# Am I being a jerk? Red Devil/Midas Question..



## dcorolla05 (Aug 12, 2006)

I have a 130g CA/SA cichlid tank.. it contains a 5in RD, 2 4" GT, 4 4" Texas cichlid's.... The RD I have is a male I believe he has a lil lump on his head and was the most dominant RD of the 5 juvies I had...

Today at work this RD came in its about 6inches and his noggin is the size of a golf ball.. I'm thinking of getting this RD just cause of his big forhead.. I was told that this particular RD was raised with tank mates but only recently started attacking fry that was in the tank...

I like my RD but I dont know whether or not he will end up like the one pictured...

I have this one.. 









considering trading him in for this one..









If I did this would I be a jerk?


----------



## dcorolla05 (Aug 12, 2006)

to clarifiy I'd be taking out my existing RD and perhaps a few of the others. I just think I'm kinda of being a jerk by doing this.


----------



## 45206 (Oct 25, 2007)

how long have u had the RD?


----------



## cole (Oct 25, 2006)

Here is my opinion.

The fish do not have a choice in the matter, so you should do you.

:thumb: 
Cole~


----------



## dcorolla05 (Aug 12, 2006)

I've had the RD for about 3months or so... I got them pretty small in the 2in range..

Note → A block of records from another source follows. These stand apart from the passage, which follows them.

/-- What a Husk read of a line delivers after R339, for a partition: the copy, where one survives, and whether a codeword was
uncorrectable. -/
def Blk.fetchHusk (b : Blk) (l : Nat) (part : Nat) : Blk × Option Copy × Bool :=
  let x := (b.countHusk l 1 part).readHusk l part
  (x.2, x.2.huskCopy l, x.1)

/-! ## Grain codewords -/

/-- A corrected Grain line: counted, and its row is to be spared at 4 distinct corrected lines (R339, R352). -/
def Blk.grainFix (b : Blk) (ch line : Nat) : Blk :=
  let q := ch / 32
  (((b.incr (Reg.grnCeCnt q)).flag (Reg.grnErr q) 0).aonAdd 204 1).modGrain ch (fun g =>
    let corr := with1 g.corr (line / 64, line)
    { g with corr := corr,
             pending := if 4 ≤ (corr.filter (fun e => e.1 == line / 64)).length then with1 g.pending (line / 64) else g.pending })

/-- A corrected Grain line counted and logged. -/
def Blk.grainCorr (b : Blk) (ch line l lane : Nat) : Blk := (b.grainFix ch line).logGrain 0x07 l ch (some lane)

/-- An uncorrectable Grain line: counted, its row is to be spared, and more than 64 distinct lines of a channel within 1 s fail
its layer (R339, R352). -/
def Blk.grainUnc (b : Blk) (ch line : Nat) : Blk :=
  let q := ch / 32
  let b1 := ((b.incr (Reg.grnUeCnt q)).flag (Reg.grnErr q) 7).aonAdd 205 1
  let b2 := b1.modGrain ch (fun g => { g with
    pending := with1 g.pending (line / 64)
    uncorr := (g.uncorr.filter (fun e => b.tb ≤ e.1 + 1000000000)) ++ [(b.tb, line)] })
  if 64 < within1s (b2.grain ch).uncorr b.tb then b2.failLayer (ch / 8) else b2

/-- A Grain line that no other copy can restore, poisoned (R339). -/
def Blk.grainLost (b : Blk) (ch l part : Nat) : Blk := (b.logGrain 0x0A l ch none).poisonLine l part

/-- A read of a line in its Grain frame for a partition, with errors in some lanes (R339): corrected in place, restored from the Husk copy
where it is not DIRTY, or poisoned. The flag tells that it was uncorrectable. -/
def Blk.readGrainCopy (b : Blk) (l : Nat) (lanes : List Nat) (part : Nat) : Bool × Blk :=
  let f := (mget b.pool.frames (granOf l)).getD 0
  let p := grainPos l f
  let q := homeOf l
  match decodeLanes (joinLanes lanes (b.copyLanes .grain l)) none with
  | .clean => (false, b)
  | .corr lane => (false, ((b.putCopy .grain l (b.copyBytes .grain l) (b.copyMeta .grain l)).countGrain l 2 part).grainCorr p.1 p.2 l lane)
  | .unc =>
    let b1 := b.grainUnc p.1 p.2
    if (b.copyMeta .grain l).dirty then (true, ((b1.incr (Reg.grnDirtyLostCnt q)).flag (Reg.grnErr q) 2).grainLost p.1 l part)
    else if !b.huskAlive l then (true, b1.grainLost p.1 l part)
    else
      let x := b1.fetchHusk l part
      match x.2.1 with
      | none => (true, x.1.grainLost p.1 l part)
      | some c =>
        let b2 := (x.1.putCopy .grain l (x.1.copyBytes c l) (x.1.copyMeta c l)).countGrain l 2 part
        (true, ((b2.incr (Reg.grnUeRecoveredCnt q)).flag (Reg.grnErr q) 1).logGrain 0x09 l p.1 none)

/-- A line whose key slot is wrong logged and counted as it is read (R382). -/
def Blk.noteSlot (b : Blk) (l : Nat) : Blk :=
  let m := b.lineMeta l
  if (b.source l).isSome && !m.poison && b.slotBad l m then
    ((b.incr Reg.secKeyMismatchCnt).flag Reg.secErr 2).log 0x14 0xFF (b.partOf l) (l * 128) m.slot (b.injFlag l)
  else b

/-- What a read of a line delivers: from its frame or from the Husk tier, after R339; it is counted where it is read. -/
def Blk.fetch (b : Blk) (l : Nat) : Blk × Bytes × Bool :=
  let part := b.partOf l
  let b1 := if b.inGrain l then ((b.countGrain l 1 part).readGrainCopy l [] part).2 else (b.fetchHusk l part).1
  let v := b1.lineVal l
  (b1.noteSlot l, v.1, v.2)

/-! ## Copies that disagree (R343) -/

/-- Two copies compared: the one whose write epoch is 1 to 127 ahead is newer. -/
def newerCopy (a c : Byte) : Option Bool :=
  let d := (a - c).toNat
  if d = 0 || d = 128 then none else some (d < 128)

/-- The MIRROR copies of a line, both decoded for a partition without an uncorrectable error, compared; differing copies are settled by their
epochs, or the line is poisoned. -/
def Blk.compareMirror (b : Blk) (l part : Nat) : Blk :=
  let p := b.pos l
  if !b.stored p.1 p.2 || !b.stored (p.1 + 1) p.2 then b
  else
    let ma := b.copyMeta .huskA l; let mb := b.copyMeta .huskB l
    if ma == mb && b.copyBytes .huskA l == b.copyBytes .huskB l then b
    else
      let ep := ma.wepoch.toNat + 256 * mb.wepoch.toNat
      let done := fun (b : Blk) (c : Nat) => (((b.huskOp c 2 part).incr (Reg.hskStaleCnt p.1)).flag (Reg.hskErr p.1) 3).log 0x0D (36 + p.1)
        (b.partOf l) (l * 128) ep (b.injFlag l)
      match newerCopy ma.wepoch mb.wepoch with
      | some true => done (b.copyOver (p.1 + 1) p.2) (p.1 + 1)
      | some false => done (b.copyOver p.1 p.2) p.1
      | none => (((b.incr (Reg.hskDivergeCnt p.1)).flag (Reg.hskErr p.1) 4).log 0x0E (36 + p.1) (b.partOf l) (l * 128) ep
          (b.injFlag l)).poisonLine l part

here is a side shot.. the thing is I want the dominate Midas profile and I'm afraid that the one I have will not have that bump on its head.


----------



## jones2w (Oct 31, 2007)

I'm having the exact same problem...I want mine to become huge with an enormous lump and I just donlt see it happening...maybe it's just being impatient...I've had mine for about 2 months and I've seen very little growth...Here is a link that gives me hope

http://www.cichlid-forum.com/phpBB/viewtopic.php?t=158253


----------



## ksfishguy (Dec 17, 2006)

My RD looked like yours and is now starting to get a bump at around seven inches. I would worry about the larger RD and how it handles your other fish. RD's grow fast than your other fish, so that is something to consider. With all that said, I would probably pick up the new fish, it is going to be killer!!!

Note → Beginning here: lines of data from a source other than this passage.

-- ==== Sys2Proof/Machine/Home.lean ====
section
/-! DEFINITION. The home agents: the checks of every access, the directory, transactions on lines, atomics and snoops (R37, R38,
R89 to R92, R106 to R127, R242, R243, R342, R353 to R355, R456). -/

namespace Sys2Proof.Machine

/-! ## The directory (R106 to R110) -/

/-- The entries of a set. -/
def Blk.setEntries (b : Blk) (s : Nat × Nat) : List (Nat × DirEnt) := b.coh.dir.filter (fun e => dirSet e.1 == s)

/-- The agent with an index. -/
def Blk.agentAt (b : Blk) (i : Nat) : Option Nat := (b.coh.agents.find? (fun a => a.2.index == i)).map (·.1)

/-- The index of an agent (R108). -/
def Blk.agentIx (b : Blk) (eid : Nat) : Option Nat := (mget b.coh.agents eid).map (·.index)

/-- Does a home agent treat an agent as holding no line: it has taken the agent's suspension or its host's expiry (R126). -/
def Blk.deadAt (b : Blk) (q eid : Nat) : Bool := b.coh.suspended.contains (q, eid) || b.ext.dead.contains (q, eid)

/-- The agents that an entry names or, in the coarse form, covers (R107). -/
def Blk.entHolders (b : Blk) (e : DirEnt) : List Nat :=
  if e.coarse then (b.coh.agents.filter (fun a => e.bits.getLsbD (a.2.index / 16))).map (·.1)
  else e.ptrs.filterMap b.agentAt

/-- The holders of a line that a home agent may snoop: none that it treats as dead (R126). -/
def Blk.liveHolders (b : Blk) (l : Nat) : List Nat :=
  match mget b.coh.dir l with
  | none => []
  | some e => (b.entHolders e).filter (fun a => !b.deadAt (homeOf l) a)

/-- Is a line in X, and with which owner. -/
def Blk.ownerOf (b : Blk) (l : Nat) : Option Nat :=
  match mget b.coh.dir l with
  | some e => if e.state = .x then (e.ptrs.head?).bind b.agentAt else none
  | none => none

/-- A dead owner's line poisoned (R97, R126): DEAD_DIRTY is logged and counted, and the entry is freed. -/
def Blk.poisonDead (b : Blk) (l owner : Nat) : Blk :=
  let q := homeOf l
  let b1 := (((b.incr (Reg.haPoisonDeadCnt q)).flag (Reg.haErr q) 0).log 0x03 (28 + q) (b.partOf l) (l * 128) owner).poisonLine l (b.partOf l)
  { b1 with coh.dir := mdel b1.coh.dir l }

/-- An agent taken out of a line's entry, which is freed where it is left empty; a coarse bit stays set (R127). -/
def Blk.dropHolder (b : Blk) (l eid : Nat) : Blk :=
  match mget b.coh.dir l, b.agentIx eid with
  | some e, some i =>
    if e.coarse then b
    else
      let ps := e.ptrs.filter (· != i)
      if ps.isEmpty then { b with coh.dir := mdel b.coh.dir l }
      else { b with coh.dir := mput b.coh.dir l { e with ptrs := ps } }
  | _, _ => b

/-- One entry that a walk for an agent meets (R127). -/
def Blk.walkEntry (b : Blk) (eid l : Nat) : Blk :=
  if b.ownerOf l = some eid then b.poisonDead l eid else b.dropHolder l eid

/-- The lines that a host holds at a home agent, as its directory shows. -/
def Blk.heldLines (b : Blk) (q eid : Nat) : List Nat :=
  (b.coh.dir.filter (fun x => homeOf x.1 == q && (b.entHolders x.2).contains eid)).map (·.1)

/-- An entry's stamp of use renewed (R109). -/
def Blk.touch (b : Blk) (l : Nat) : Blk :=
  { b with coh.stamp := b.coh.stamp + 1, coh.dir := mmod b.coh.dir l (fun e => { e with stamp := b.coh.stamp + 1 }) }

/-- A line granted to an agent: X with the agent as owner (R114). -/
def Blk.grantX (b : Blk) (l part eid : Nat) : Blk :=
  match b.agentIx eid with
  | none => b
  | some i => { b with
    coh.stamp := b.coh.stamp + 1
    coh.dir := mput b.coh.dir l ⟨.x, part, false, [i], 0, b.coh.stamp + 1⟩ }

/-- The coarse bits of some agent indices (R107). -/
def coarseBits (is : List Nat) : BitVec 64 := is.foldl (fun w i => w ||| (1#64 <<< (i / 16))) 0

/-- An agent added to the sharers of a line: a fifth sharer converts the entry to the coarse form (R107). -/
def Blk.addSharer (b : Blk) (l part eid : Nat) : Blk :=
  match b.agentIx eid with
  | none => b
  | some i =>
    let st := b.coh.stamp + 1
    let e : DirEnt := match mget b.coh.dir l with
      | some e =>
        if e.coarse then { e with bits := e.bits ||| coarseBits [i], stamp := st, state := .s }
        else if e.ptrs.contains i then { e with stamp := st, state := .s }
        else if e.ptrs.length < 4 then { e with ptrs := e.ptrs ++ [i], stamp := st, state := .s }
        else { e with coarse := true, bits := coarseBits (i :: e.ptrs), ptrs := [], stamp := st, state := .s }
      | none => ⟨.s, part, false, [i], 0, st⟩
    { b with coh.stamp := st, coh.dir := mput b.coh.dir l e }

/-- A lookup of a line's set: a miss of the directory cache is counted and reads the set's reserve line (R106). -/
def Blk.dirLookup (b : Blk) (l : Nat) : Blk :=
  let q := homeOf l
  let d := b.draw
  if Config.dirMiss d.1 then ((d.2.incr (Reg.haDirMissCnt q)).aonAdd (156 + q) 1).event (32 + q) 3 none else d.2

Here is mine, used to look just like yours. I'm hoping to get a golf ball someday as well...


----------



## Ramirezi Altispinosis (Jul 12, 2006)

Do you want the other RD? If it is not too agressive, get it. The fish wont hold a grudge against you, he will probably be rehomed in a month or so anyway.


----------



## lil mama (Nov 24, 2007)

From what I have learned the first pic (the one you have) looks more RD the second pic (the one you want) looks more Midas. Midas have a shorter, thicker body and nose. The Midas head hump gets bigger than an RD, but their lips are less fleshy than the RD. There are a lot of mixed Midas/RD out there too.


----------



## gage (Feb 7, 2007)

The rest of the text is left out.